Dr. Ramsay turned into St. Paul Street on their way back, to show Marjorie the very oldest bit of the city, the site of its first foundation, and talked about the old heroic days when this one little street of small houses stood alone to stem the great tide of savage barbarism that swept like a flood over all the surrounding country except only the rock of Quebec and the fringe of eastern settlements of her Puritan forefathers.
“In those days, Marjorie,” he said, “the bitter enemies of Canada—the fierce Iroquois—were the friends of your forefathers; and I am sorry to say that these two colonies of Christian nations not only went to war with each other before the eyes of these poor heathen savages, but even urged on their Indian allies to fall on the defenseless colonists on each side, and murder and plunder and destroy. It was horrible that such things should be! Let us be thankful that the world has grown a little better since then, and that nations are beginning to see the wickedness of war in its true light.
“But there were heroes in those days, Marjorie,” he added, and he went on to tell her how that very Place d’Armes, in front of the big church of Notre Dame, had been the scene of an exploit as brave as the “holding of the bridge” in the “brave days of Rome,” which she had read about in Macaulay’s Lays, when Maisonneuve, the Christian knight and soldier who founded Montreal, had kept a horde of Indian assailants at bay, single-handed, until every one of his pursued retreating followers was safe within the walls of the little fort.
“And was he killed?” asked Marjorie.
“No,” he replied, “the Indians were so impressed by his brave defense that they were determined to take him alive, and then he managed to strike down their chief, and, in the excitement that ensued, he too got within the walls. And so that adventure at least ended happily.”

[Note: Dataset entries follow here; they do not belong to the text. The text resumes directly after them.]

/-- A feedline's receiver: the GAIN in force, those that wait, and the frames invalid for a capture (R318). -/
structure Feed where
  gain : Nat
  gainPend : List (Nat × Nat)
  badUntil : Nat
  clip : Bool                -- an over-range sample in the frame in progress
  past : List FrameOut       -- the last whole frames, newest first, as captures see them
  deriving DecidableEq, Repr

/-- A result window that is armed or open (R327, R328), or idle. -/
structure RWin where
  cmd : Option AcqCmd
  armedAt : Nat              -- arm tick H
  src : Nat                  -- trigger source in force
  timeout : Nat
  trig : Option Nat          -- trigger tick
  forced : Bool
  openAt : Option Nat        -- A
  stamp : Nat                -- stamp of tick A
  aI : Int
  aQ : Int
  inv : Nat
  clip : Bool
  traceMissed : Bool
  deriving DecidableEq, Repr

/-- The raw samples a capture covers: feedline, tick of its first sample, length in ticks (R330). -/
structure Capture where
  rank : Nat
  line : Nat
  start : Nat
  ticks : Nat
  deriving DecidableEq, Repr

/-- States of a trace unit (Table 09-14). -/
inductive UnitState where
  | ready | armed | capturing | rearming
  deriving DecidableEq, Repr

/-- A trace unit (R329-R331). -/
structure TraceUnit where
  st : UnitState
  cmd : Option AcqCmd
  armedAt : Nat
  src : Nat
  timeout : Nat
  trig : Option Nat
  forced : Bool
  openAt : Option Nat
  openTick : Nat             -- the tick of A by `now`
  endAt : Nat
  stamp : Nat
  inv : Nat
  clip : Bool
  endTick : Nat              -- tick at which the last capture ended
  lastShot : Option Nat      -- shot of the last capture
  dead : Nat                 -- DEAD of the last re-arm
  missed : Nat               -- captures not made since the unit's last record
  deriving DecidableEq, Repr

/-- What a record holds beyond its number and its segment (Tables 09-6 and 09-7). -/
structure RecData where
  shot : Nat
  kind : Nat
  rank : Nat
  tone : Nat
  utag : Nat
  verdict : Nat
  trigSrc : Nat
  trigOfs : Nat
  flags : List Nat
  inv : Nat
  stamp : Nat
  frames : Nat
  dset : Nat
  wset : Nat
  rI : Int
  rQ : Int
  dead : Nat
  missed : Nat
  cap : Option Capture
  deriving DecidableEq, Repr

/-- A window that has ended, until its verdict has been delivered everywhere (R343, R344). -/
structure Res where
  shot : Nat
  engine : Nat
  rank : Nat
  tone : Nat
  endAt : Nat                -- B
  verdict : Option Nat       -- none: VERD = 0
  record : Option RecData    -- completes at B + 20
  onFabric : Bool
  enqueued : Bool
  delivered : Bool
  deriving DecidableEq, Repr

/-- A filled segment of a record set (R334), until a RECYCLE. -/
structure Filled where
  seg : Nat
  seq : Nat
  shot : Nat
  header : BitVec 512        -- the header as completed
  words : Nat                -- payload codewords
  drop : Nat                 -- capture samples dropped
  through : Bool             -- a stream-through capture: delivered by the end of its drain
  cap : Option Capture
  delivered : Bool
  deriving DecidableEq, Repr

/-- States of a record set (Table 11-10). -/
inductive RSetState where
  | free | allocating | ready | releasing
  deriving DecidableEq, Repr

/-- A record set (R332-R338). -/
structure RSet where
  st : RSetState
  through : Bool
  segs : Nat
  pay : Nat
  stride : Nat
  base : Nat
  mirror : Option Nat
  pages : List Nat           -- pool pages, as RSA div 65,536
  held : Nat                 -- pages held, whether or not they are chosen yet
  fillPos : Nat
  count : Nat                -- records completed since ALLOC
  filled : List Filled       -- oldest first
  recycling : Nat            -- segments of accepted RECYCLEs that are not free yet
  deriving DecidableEq, Repr

/-- A stored codeword (R379): data, poison bit and the number of inverted bits. -/
structure Codeword where
  data : BitVec 64
  poison : Bool
  flips : Nat
  deriving DecidableEq, Repr

/-- A verdict in the queue of a Dalid port (R354, R355). -/
structure TxVerdict where
  port : Nat
  route : Nat
  slot : Nat
  value : Nat
  due : Nat                  -- delivery tick
  hop : Nat
  deriving DecidableEq, Repr

/-- A received verdict that is held for its delivery tick (R345, R355). -/
structure RxVerdict where
  route : Nat
  slot : Nat
  value : Nat
  due : Nat
  hop : Nat
  forwarded : Bool
  delivered : Bool
  deriving DecidableEq, Repr

/-- What R348 and R350 remember of a verdict placed on a route for a port: its slot and tick. -/
structure RouteSend where
  port : Nat
  route : Nat
  slot : Nat
  at_ : Nat
  deriving DecidableEq, Repr

/-- Lane states (Table 10-9). -/
inductive LaneState where
  | disabled | cdr | block | frame | check | trained | fault | loop
  deriving DecidableEq, Repr

/-- A Dalid lane beyond its registers. -/
structure DLane where
  st : LaneState
  since : Nat                -- tick of entry to FAULT
  good : Nat                 -- successive passing epoch checks
  headers : List Bool        -- validity of the last 64 headers, newest first
  rxPos : Nat                -- blocks since the last frame boundary seen
  commas : Nat               -- successive frames with COMMA at the expected distance
  missed : Nat               -- successive frames without
  frames : Nat               -- frames begun by the transmitter
  txPos : Nat                -- next block position of the frame in transmission
  pre : Nat                  -- transmit taps in force
  post : Nat
  mgmt : List (BitVec 64)    -- MGMT blocks waiting to be sent
  ack : Option Nat           -- DATA of the last EQ_ACK received
  lastCheck : Nat            -- frame number of the last EPOCH_CHECK and PORT_ID sent; 0: none
  lastId : Nat
  deriving DecidableEq, Repr

/-- A block sent on a lane: whether it is a data block, and its payload. -/
structure TxBlock where
  lane : Nat
  data : Bool
  payload : BitVec 64
  deriving DecidableEq, Repr

/-- States of a time-interval channel (Table 12-7). -/
inductive TdcState where
  | idle | armed | running | converting | done
  deriving DecidableEq, Repr

/-- A time-interval channel beyond its registers (R408-R412). -/
structure Tdc where
  st : TdcState
  startTick : Nat            -- tick of the start
  startEpoch : Nat
  f0 : Nat
  measured : List (Nat × Nat)   -- stops measured since the start: tick and ps, newest first
  reported : List Nat        -- intervals reported, in rising order
  below : Nat                -- how many of them are 0 with BELOW_RES
  deriving DecidableEq, Repr


/-- A sensor period [b, b + p) and whether its raw result is invalid (R422, R424). -/
structure SnsPeriod where
  b : Nat
  p : Nat
  bad : Bool
  deriving DecidableEq, Repr

/-- A sensor channel beyond its registers: the settings in force (Table 13-1), the period in progress, the ended period
whose result posts at a tick, invalid results due (R424), and the filter of R423. -/
structure Sns where
  on : Bool
  exc : Nat
  per : Nat
  tau : Nat
  cm : Word
  cur : Option SnsPeriod
  post : Option (Nat × SnsPeriod)
  left : Nat
  n : Nat
  yR : Int
  yX : Int
  restart : Bool             -- the filter restarts after the last invalid period
  faultCm : Bool
  faultComp : Bool
  cal : Bool                 -- the calibration routine covers the channel (R431)
  deriving DecidableEq, Repr

/-- A heater output beyond its registers: the code in force, a written code and a code of the loop that wait for their
ticks, and the loop's output (R433-R438). -/
structure Heater where
  code : Nat
  valPend : Option (Nat × Nat)
  codePend : Option (Nat × Nat)
  out : Nat
  satHi : Bool
  satLo : Bool
  last : Nat                 -- tick of the last update, or of the enabling
  deriving DecidableEq, Repr

/-- An urgent request (R444): from the host or the MP, with its source, DELAY, AVG and SHIFT. -/
structure MonReq where
  host : Bool
  src : Nat
  delay : Nat
  avg : Nat
  shift : Nat
  deriving DecidableEq, Repr

/-- The steps of a visit (R441). -/
inductive MonStep where
  | discharge | settle | sample
  deriving DecidableEq, Repr

/-- A visit (R441): for entry `entry` of the table, or urgent for the host or the MP. -/
structure MonVisit where
  urgent : Bool
  host : Bool
  entry : Nat
  src : Nat
  delay : Nat
  avg : Nat
  shift : Nat
  groups : Nat
  step : MonStep
  done : Nat                 -- slots of the step that have ended
  group : Nat                -- the group in progress, minus 1
  sum : Int
  clip : Bool
  resumed : Bool
  deriving DecidableEq, Repr

/-- The monitor ADC beyond its registers. -/
structure Monitor where
  slotAt : Option Nat        -- tick at which the slot in progress began
  lp : Bool                  -- low-power mode in force
  visit : Option MonVisit
  held : Option MonVisit     -- the interrupted visit of the table (R445)
  next : Nat                 -- next entry
  fresh : Bool               -- the table starts at entry 0 at the next boundary
  urgent : List MonReq       -- requests not yet begun, oldest first
  deriving DecidableEq, Repr

/-- States of a mailbox slot (Table 03-23); the MP starts and answers a request in one step of the model. -/
inductive MbxState where
  | free | posted | done
  deriving DecidableEq, Repr

/-- A reply (Table 03-24). -/
structure MbxReply where
  status : Nat
  seq : Nat
  age : Nat
  wait : Nat
  dataEpoch : Nat
  payload : List (BitVec 8)
  deriving DecidableEq, Repr

/-- A mailbox slot (R140-R143). -/
structure Mailbox where
  st : MbxState
  seq : Nat
  cmd : Nat
  len : Nat
  expire : Nat
  opt : Nat
  payload : List (BitVec 8)
  postedAt : Nat
  reply : Option MbxReply
  deriving DecidableEq, Repr

/-- The header of a valid bank or slot of the SPI flash (Table 14-4). -/
structure BankHdr where
  seq : Nat
  length : Nat
  crc : BitVec 32
  word : Nat                 -- bytes 20-23: VCAL_DECL, image version or 0
  stamp : Nat
  deriving DecidableEq, Repr

/-- A bank or slot: its header if it is valid (R467), and the number of the writing that its other bytes come from. -/
structure FlashBank where
  hdr : Option BankHdr
  writing : Nat
  deriving DecidableEq, Repr

/-- What a calibration bank holds: the limits and clear codes that differ from those of R273 and R296, the CAL registers of
the units it holds as stale, the monitor's staleness, the flatness tables and the calibration temperatures. -/
structure CalBody where
  limits : Table Word
  stale : List Nat
  monStale : Bool
  flat : Table (BitVec 16)
  temps : Table (Option Int) -- the calibration temperatures by sensor code
  deriving DecidableEq, Repr

/-- The calibration routine in progress (R458): the stage of 1-5 in progress (6: all have ended), whether stage 6 still
runs, and the results so far: unit, result code, low field of its CAL register, new flatness table. -/
structure Routine where
  stage : Nat
  six : Bool
  results : List (Nat × Nat × Nat × List (BitVec 16))
  temps : List (Nat × Int)   -- the calibration temperatures that the opening sweep records
  opening : Bool             -- the opening sweep has not ended
  startedAt : Nat            -- tick of entry to CALIBRATE
  deriving DecidableEq, Repr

“For the French, yes,” said Marjorie, and the doctor laughed.
“Ah, I’m afraid we’ve all a little heathenism left,” he said, good-humoredly. “But then, you see, if Maisonneuve and his men had been killed, it might have involved destruction to the whole French colony at that time, which would have been a far greater misfortune than the death of a few savages could be.”
And now they were back in St. James Street, and Dr. Ramsay set down Marjorie at the bookstore where her aunt and cousin were to meet her.